I did not know such a practice existed as plucking a bird while still alive. I am hoping it is a translation problem, and not a fact, but I am afraid to do an online search for fear of learning of new horrors in the world.  In the meantime, I should comfort myself that this pillow was not made from tortured birds.

This is what you notice in foreign countries: Labels. Fear them.

* 1968 is not a randomly picked number**. That’s the year I realized  my grandparents had a bunch of pillows with no labels. They were homemade, from their own poultry stock. I still have one, but keep it in a closet for fear of the bacterial count that could be living inside it. It could be 50-70 years old.

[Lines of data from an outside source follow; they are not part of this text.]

-- ==== Sys2Proof/Machine/Tab.lean ====
section
/-! DEFINITION. A table in one canonical form: key and value pairs with strictly rising keys, and no pair whose value is
the key's default. What an unlisted key reads as is the default the caller names. Every register file, memory and
record store of the block is such a table, so equal contents are equal data. -/

namespace Sys2Proof.Machine

/-- Sparse data by key. -/
abbrev Tab (α : Type) := List (Nat × α)

/-- The value at a key; `d` is what an unlisted key reads as. -/
def Tab.look {α : Type} (t : Tab α) (d : α) (k : Nat) : α :=
  match t with
  | [] => d
  | (j, v) :: r => if j = k then v else Tab.look r d k

/-- Put a pair in place, keeping the keys rising. -/
def Tab.insertAt {α : Type} (t : Tab α) (k : Nat) (v : α) : Tab α :=
  match t with
  | [] => [(k, v)]
  | (j, w) :: r =>
    if k < j then (k, v) :: (j, w) :: r
    else if k = j then (k, v) :: r
    else (j, w) :: Tab.insertAt r k v

/-- Take a key's pairs out. -/
def Tab.erase {α : Type} (t : Tab α) (k : Nat) : Tab α :=
  match t with
  | [] => []
  | (j, w) :: r => if j = k then Tab.erase r k else (j, w) :: Tab.erase r k

/-- Store a value: the default value removes the pair, any other is put in place. -/
def Tab.store {α : Type} [DecidableEq α] (t : Tab α) (d : α) (k : Nat) (v : α) : Tab α :=
  if v = d then t.erase k else t.insertAt k v

/-- The keys rise strictly from `lo` on. -/
def Tab.rising {α : Type} (lo : Nat) (t : Tab α) : Bool :=
  match t with
  | [] => true
  | (j, _) :: r => decide (lo ≤ j) && Tab.rising (j + 1) r

/-- The canonical form: keys rise strictly, and no listed value is its key's default. -/
def Tab.wf {α : Type} [DecidableEq α] (dflt : Nat → α) (t : Tab α) : Bool :=
  Tab.rising 0 t && t.all (fun e => decide (e.2 ≠ dflt e.1))

/-- Keep only the pairs whose key satisfies `p`. -/
def Tab.keep {α : Type} (p : Nat → Bool) (t : Tab α) : Tab α := t.filter (fun e => p e.1)

end Sys2Proof.Machine
end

**Okay. Maybe it wasn’t 1968. It could have been 1965.

3 thoughts on “No live plucking

  1. I asked Hans when I saw him this weekend about live plucking in Switzerland and he said he remembers them plucking the loose feathers from the birds, it must have been when they were molting??
    He is going back to Zurick to visit and have some business meetings in a couple of weeks. Nice to be able to make all your trips business trips 🙂

  2. Had a good laugh at this one Joanne – especially Dave’s “prison issue pillow.” That’s a Bernie!
    I thought no one else in this modern consumer world would sleep on such a thin pillow. How wrong I was. I won’t tell Bernie though. That means I can continue nagging him about how bad a thin pillow is for his neck – lol.

    Good luck on your continued effort to find pillows. No live plucking – hmmmmm, I wonder!
    Unlike you, I am content with one plumpish head rest.